Records from a data collection:
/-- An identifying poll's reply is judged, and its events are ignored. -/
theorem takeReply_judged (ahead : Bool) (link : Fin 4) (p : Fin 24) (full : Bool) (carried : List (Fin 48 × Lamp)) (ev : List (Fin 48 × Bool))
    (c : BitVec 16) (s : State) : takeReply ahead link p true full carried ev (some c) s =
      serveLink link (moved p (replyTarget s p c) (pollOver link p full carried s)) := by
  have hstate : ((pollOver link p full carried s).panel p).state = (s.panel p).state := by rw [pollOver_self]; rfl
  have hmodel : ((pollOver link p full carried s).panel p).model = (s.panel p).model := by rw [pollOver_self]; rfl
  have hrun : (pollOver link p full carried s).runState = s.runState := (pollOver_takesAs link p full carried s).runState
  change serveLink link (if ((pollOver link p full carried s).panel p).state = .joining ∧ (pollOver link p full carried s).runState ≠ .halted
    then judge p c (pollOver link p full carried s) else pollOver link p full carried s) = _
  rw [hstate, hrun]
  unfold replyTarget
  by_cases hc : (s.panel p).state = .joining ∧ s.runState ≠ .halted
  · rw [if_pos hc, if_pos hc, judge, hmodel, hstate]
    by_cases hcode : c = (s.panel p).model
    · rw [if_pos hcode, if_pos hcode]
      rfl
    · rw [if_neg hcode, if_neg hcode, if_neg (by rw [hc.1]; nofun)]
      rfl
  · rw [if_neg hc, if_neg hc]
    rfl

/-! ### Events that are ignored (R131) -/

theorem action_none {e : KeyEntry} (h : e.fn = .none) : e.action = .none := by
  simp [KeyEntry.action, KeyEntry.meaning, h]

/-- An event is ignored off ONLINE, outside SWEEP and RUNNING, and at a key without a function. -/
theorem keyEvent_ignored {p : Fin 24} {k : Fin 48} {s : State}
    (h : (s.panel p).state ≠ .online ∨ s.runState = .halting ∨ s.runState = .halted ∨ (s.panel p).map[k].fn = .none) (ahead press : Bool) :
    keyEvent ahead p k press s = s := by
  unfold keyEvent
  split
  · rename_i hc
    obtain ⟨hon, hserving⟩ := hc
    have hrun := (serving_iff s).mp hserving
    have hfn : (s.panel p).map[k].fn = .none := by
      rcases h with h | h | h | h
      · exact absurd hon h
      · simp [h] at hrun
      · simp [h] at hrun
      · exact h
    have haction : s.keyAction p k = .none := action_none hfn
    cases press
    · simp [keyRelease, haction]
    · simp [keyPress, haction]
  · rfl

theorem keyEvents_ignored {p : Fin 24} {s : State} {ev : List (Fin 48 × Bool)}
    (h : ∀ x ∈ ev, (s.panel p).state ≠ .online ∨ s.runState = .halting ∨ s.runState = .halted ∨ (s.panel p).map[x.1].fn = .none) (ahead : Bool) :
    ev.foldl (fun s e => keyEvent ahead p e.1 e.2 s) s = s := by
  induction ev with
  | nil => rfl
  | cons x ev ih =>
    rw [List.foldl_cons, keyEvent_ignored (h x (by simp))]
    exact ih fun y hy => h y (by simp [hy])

--

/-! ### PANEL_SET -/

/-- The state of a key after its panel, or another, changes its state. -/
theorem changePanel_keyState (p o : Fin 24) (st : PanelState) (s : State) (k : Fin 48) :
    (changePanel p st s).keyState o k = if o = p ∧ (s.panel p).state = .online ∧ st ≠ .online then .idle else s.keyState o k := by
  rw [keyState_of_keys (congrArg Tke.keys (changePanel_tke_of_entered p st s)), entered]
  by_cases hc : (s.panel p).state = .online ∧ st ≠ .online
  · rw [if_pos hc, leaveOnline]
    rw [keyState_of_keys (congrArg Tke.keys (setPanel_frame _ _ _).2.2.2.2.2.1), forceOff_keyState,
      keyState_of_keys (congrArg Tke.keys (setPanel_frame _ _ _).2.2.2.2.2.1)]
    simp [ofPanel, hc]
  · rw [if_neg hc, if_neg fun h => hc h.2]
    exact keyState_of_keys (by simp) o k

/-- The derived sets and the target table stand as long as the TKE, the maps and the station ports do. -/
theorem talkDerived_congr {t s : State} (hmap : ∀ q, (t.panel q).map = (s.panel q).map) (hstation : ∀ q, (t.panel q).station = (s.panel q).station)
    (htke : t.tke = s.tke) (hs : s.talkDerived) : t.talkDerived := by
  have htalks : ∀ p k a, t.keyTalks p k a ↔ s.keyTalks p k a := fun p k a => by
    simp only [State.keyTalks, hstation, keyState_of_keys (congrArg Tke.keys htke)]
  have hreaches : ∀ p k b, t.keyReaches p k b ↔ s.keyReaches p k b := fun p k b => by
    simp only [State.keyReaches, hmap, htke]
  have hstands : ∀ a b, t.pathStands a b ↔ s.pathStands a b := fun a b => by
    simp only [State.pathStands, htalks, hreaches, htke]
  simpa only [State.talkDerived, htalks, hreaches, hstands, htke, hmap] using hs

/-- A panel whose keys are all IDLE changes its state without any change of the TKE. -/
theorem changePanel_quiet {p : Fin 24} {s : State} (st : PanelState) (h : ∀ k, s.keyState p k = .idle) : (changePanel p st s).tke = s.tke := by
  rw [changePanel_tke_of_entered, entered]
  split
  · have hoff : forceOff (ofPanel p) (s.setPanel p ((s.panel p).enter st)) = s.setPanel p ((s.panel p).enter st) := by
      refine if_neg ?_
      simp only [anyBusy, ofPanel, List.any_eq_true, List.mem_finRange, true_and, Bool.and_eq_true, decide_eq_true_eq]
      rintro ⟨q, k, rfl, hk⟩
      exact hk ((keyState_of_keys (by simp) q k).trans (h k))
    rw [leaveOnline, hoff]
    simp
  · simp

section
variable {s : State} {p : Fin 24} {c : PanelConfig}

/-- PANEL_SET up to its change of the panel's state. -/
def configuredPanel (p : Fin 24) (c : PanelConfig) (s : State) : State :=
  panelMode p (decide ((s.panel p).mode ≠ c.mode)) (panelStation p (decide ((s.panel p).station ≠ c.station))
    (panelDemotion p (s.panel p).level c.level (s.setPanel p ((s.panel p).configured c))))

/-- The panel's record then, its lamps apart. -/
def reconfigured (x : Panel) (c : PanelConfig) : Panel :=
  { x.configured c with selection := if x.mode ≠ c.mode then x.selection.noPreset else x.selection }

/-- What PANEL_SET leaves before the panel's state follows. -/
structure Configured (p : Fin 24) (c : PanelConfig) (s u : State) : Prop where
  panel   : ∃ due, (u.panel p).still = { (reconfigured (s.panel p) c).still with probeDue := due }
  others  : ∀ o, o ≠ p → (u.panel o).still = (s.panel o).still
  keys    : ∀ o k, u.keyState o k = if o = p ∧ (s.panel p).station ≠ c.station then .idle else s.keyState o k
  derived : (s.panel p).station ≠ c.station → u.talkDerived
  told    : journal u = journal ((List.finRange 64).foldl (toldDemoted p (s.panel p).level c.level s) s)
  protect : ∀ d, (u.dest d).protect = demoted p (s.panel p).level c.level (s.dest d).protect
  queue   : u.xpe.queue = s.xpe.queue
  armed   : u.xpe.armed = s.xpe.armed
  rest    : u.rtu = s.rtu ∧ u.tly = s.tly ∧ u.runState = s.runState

---

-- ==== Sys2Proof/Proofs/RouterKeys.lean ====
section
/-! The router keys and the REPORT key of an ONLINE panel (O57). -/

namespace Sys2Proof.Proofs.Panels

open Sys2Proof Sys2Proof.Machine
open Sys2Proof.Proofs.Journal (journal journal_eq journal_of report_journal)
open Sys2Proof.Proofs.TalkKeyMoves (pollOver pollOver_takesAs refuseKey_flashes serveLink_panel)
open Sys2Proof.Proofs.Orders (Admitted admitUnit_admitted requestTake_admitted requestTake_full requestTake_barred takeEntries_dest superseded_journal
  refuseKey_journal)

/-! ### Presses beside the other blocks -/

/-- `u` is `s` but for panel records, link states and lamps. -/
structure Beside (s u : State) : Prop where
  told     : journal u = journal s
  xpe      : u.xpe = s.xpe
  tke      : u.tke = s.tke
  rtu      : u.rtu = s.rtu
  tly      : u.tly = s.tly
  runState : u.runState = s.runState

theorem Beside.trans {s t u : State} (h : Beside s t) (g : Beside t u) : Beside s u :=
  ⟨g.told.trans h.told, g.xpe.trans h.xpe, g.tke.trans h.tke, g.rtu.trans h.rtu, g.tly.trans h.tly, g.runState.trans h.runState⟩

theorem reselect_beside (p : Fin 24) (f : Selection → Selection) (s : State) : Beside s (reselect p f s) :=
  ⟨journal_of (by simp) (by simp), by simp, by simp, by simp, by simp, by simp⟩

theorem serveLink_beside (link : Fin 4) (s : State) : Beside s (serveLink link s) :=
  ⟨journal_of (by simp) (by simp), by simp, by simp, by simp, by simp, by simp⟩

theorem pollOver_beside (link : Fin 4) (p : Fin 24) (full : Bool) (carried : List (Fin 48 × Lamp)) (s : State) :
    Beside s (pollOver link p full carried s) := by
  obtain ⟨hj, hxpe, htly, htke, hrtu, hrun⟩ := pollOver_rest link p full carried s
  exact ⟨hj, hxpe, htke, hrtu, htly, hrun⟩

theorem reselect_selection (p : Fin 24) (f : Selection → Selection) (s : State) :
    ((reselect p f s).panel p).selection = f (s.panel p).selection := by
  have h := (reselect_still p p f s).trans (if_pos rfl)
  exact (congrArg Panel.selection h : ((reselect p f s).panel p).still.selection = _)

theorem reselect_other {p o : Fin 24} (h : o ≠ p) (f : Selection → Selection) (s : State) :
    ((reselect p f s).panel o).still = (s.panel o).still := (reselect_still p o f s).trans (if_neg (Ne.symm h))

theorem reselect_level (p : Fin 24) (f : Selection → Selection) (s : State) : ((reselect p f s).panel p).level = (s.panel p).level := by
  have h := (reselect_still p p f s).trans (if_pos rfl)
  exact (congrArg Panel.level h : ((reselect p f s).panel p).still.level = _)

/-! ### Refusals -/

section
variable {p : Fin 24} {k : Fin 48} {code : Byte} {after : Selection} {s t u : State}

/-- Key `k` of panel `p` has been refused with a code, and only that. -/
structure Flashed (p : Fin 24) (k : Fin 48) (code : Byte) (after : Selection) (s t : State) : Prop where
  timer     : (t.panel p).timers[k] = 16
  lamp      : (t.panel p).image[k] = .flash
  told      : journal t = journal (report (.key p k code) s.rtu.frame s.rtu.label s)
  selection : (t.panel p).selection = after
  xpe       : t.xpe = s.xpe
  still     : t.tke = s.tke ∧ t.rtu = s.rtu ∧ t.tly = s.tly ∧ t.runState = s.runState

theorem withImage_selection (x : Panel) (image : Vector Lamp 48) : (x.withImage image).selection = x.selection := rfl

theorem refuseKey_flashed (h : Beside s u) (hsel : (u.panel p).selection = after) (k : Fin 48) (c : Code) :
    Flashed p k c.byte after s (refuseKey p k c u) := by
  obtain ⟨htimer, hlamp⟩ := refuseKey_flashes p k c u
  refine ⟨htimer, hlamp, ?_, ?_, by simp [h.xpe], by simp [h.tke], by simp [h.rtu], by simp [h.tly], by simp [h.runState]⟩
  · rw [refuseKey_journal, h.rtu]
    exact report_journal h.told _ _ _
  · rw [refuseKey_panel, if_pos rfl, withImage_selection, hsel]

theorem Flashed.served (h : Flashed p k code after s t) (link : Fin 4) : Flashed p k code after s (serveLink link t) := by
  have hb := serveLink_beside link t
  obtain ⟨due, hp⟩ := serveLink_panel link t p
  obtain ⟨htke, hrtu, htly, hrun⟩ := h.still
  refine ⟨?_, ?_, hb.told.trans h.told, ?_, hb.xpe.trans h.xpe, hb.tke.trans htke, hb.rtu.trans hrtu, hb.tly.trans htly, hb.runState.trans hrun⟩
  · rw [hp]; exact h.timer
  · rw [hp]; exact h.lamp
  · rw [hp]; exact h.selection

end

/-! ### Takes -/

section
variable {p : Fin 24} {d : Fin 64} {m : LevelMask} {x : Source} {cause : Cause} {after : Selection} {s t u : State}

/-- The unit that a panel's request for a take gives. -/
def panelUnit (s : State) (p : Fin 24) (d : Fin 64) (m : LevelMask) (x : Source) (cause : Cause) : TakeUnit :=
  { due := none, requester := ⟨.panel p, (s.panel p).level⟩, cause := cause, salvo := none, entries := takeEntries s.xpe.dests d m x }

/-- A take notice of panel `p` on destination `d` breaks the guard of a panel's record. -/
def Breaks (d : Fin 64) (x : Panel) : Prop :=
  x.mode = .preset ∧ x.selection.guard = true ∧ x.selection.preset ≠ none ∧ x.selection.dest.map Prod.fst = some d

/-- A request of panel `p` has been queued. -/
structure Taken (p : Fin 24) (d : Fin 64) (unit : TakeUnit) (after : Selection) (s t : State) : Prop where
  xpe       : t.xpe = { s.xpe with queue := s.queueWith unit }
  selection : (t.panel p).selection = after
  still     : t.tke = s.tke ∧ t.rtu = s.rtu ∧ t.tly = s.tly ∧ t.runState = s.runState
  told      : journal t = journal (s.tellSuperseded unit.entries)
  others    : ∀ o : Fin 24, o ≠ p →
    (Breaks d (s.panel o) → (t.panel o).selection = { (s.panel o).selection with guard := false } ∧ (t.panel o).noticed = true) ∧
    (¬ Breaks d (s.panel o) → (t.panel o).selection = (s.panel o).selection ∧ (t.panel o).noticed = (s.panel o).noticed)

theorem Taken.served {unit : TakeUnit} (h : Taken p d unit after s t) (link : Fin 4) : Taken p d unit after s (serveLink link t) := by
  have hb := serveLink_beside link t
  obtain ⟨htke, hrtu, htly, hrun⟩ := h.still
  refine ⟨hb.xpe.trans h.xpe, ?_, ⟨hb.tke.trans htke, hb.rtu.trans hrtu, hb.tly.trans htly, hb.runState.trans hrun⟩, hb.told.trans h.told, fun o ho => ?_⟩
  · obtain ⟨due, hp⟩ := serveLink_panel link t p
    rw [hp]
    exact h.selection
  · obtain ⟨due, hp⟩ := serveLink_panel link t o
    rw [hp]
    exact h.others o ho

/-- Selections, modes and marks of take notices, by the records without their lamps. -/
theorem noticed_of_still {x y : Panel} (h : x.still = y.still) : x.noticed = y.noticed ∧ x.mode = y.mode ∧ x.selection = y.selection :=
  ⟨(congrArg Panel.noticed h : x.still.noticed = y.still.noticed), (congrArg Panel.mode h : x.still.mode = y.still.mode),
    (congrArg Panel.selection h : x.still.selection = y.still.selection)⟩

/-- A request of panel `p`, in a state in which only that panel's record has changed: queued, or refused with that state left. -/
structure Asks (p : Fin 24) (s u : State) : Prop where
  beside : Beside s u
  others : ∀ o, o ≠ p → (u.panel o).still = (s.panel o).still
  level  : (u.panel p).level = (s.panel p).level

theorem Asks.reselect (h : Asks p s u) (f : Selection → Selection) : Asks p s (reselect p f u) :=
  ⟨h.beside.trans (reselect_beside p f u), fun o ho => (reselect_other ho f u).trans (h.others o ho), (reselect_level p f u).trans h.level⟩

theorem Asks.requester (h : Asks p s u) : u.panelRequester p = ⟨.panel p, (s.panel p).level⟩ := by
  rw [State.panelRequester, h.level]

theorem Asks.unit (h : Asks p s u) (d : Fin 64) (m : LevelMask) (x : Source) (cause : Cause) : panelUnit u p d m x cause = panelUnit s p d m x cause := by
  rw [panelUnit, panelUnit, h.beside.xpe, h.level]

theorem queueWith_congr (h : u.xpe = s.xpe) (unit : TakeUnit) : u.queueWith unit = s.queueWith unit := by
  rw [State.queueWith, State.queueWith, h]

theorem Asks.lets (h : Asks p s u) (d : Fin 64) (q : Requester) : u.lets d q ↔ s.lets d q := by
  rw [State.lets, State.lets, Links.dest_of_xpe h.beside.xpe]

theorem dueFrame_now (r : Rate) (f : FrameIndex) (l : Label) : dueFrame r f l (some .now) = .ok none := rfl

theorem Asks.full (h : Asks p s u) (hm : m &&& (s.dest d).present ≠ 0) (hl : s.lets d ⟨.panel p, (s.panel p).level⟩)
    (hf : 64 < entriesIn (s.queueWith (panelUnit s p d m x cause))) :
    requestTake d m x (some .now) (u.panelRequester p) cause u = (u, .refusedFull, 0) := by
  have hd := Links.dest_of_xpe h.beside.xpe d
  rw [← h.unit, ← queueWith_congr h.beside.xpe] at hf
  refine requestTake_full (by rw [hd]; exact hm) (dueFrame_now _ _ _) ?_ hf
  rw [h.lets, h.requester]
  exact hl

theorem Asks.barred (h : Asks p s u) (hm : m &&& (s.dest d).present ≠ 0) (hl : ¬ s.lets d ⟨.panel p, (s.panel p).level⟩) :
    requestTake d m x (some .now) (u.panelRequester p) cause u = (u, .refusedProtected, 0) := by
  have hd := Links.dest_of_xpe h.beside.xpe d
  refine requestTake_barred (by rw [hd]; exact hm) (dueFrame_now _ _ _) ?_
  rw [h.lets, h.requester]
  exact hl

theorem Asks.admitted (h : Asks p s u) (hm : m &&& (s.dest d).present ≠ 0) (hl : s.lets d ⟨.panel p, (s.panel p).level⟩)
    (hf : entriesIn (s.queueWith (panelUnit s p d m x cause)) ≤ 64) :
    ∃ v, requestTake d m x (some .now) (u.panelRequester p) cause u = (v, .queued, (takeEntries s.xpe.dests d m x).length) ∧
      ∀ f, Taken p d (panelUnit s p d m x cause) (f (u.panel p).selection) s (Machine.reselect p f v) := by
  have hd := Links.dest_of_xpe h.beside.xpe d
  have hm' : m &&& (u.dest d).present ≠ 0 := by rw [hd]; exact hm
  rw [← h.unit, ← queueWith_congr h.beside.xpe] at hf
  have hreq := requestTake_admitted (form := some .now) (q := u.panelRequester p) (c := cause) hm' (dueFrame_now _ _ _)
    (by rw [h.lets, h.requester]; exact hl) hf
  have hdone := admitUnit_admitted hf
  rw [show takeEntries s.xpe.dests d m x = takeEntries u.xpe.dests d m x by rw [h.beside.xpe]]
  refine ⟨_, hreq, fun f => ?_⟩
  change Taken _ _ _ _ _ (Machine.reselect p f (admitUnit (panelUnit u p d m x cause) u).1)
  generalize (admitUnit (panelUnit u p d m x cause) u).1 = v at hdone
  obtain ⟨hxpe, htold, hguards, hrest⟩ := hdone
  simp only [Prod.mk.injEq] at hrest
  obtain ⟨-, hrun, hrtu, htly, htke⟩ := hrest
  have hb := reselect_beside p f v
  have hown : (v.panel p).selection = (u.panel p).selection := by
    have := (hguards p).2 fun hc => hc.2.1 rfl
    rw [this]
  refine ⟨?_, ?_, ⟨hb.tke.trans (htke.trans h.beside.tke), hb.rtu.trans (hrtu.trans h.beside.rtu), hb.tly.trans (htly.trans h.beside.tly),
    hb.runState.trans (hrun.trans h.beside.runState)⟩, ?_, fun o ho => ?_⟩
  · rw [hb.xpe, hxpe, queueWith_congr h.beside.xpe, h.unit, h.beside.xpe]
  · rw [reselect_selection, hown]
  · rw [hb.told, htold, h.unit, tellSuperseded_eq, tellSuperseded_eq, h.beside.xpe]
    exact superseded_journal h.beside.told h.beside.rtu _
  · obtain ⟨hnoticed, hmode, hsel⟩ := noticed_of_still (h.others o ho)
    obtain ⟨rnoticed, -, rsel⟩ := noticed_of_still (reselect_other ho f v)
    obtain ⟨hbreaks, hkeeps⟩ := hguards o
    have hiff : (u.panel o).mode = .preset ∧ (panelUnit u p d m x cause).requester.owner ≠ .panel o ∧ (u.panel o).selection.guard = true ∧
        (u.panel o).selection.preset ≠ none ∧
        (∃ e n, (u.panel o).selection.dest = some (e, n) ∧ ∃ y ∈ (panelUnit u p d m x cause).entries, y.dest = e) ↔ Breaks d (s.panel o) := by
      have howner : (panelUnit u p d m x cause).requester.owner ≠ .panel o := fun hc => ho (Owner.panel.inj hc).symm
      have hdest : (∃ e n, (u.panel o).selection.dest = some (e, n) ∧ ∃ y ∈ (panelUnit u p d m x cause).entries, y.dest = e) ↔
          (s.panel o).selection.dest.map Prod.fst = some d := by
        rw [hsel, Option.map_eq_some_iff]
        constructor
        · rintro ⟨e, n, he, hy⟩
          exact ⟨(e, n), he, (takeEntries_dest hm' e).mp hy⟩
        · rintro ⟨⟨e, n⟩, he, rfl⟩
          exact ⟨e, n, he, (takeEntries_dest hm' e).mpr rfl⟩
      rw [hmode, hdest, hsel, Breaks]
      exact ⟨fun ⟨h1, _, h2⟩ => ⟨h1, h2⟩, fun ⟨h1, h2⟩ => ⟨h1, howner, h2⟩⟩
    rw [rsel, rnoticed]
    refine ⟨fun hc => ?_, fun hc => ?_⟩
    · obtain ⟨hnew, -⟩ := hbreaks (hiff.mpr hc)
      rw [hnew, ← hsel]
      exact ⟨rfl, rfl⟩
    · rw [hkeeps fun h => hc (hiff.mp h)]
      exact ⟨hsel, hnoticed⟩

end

WHAT TO PRODUCE
Find "are ignored. -/" in the entries above and copy that whole line exactly, then each line after it through the line that contains "serveLink link (moved".

ANSWER FOR THIS EXERCISE
/-- An identifying poll's reply is judged, and its events are ignored. -/
theorem takeReply_judged (ahead : Bool) (link : Fin 4) (p : Fin 24) (full : Bool) (carried : List (Fin 48 × Lamp)) (ev : List (Fin 48 × Bool))
    (c : BitVec 16) (s : State) : takeReply ahead link p true full carried ev (some c) s =
      serveLink link (moved p (replyTarget s p c) (pollOver link p full carried s)) := by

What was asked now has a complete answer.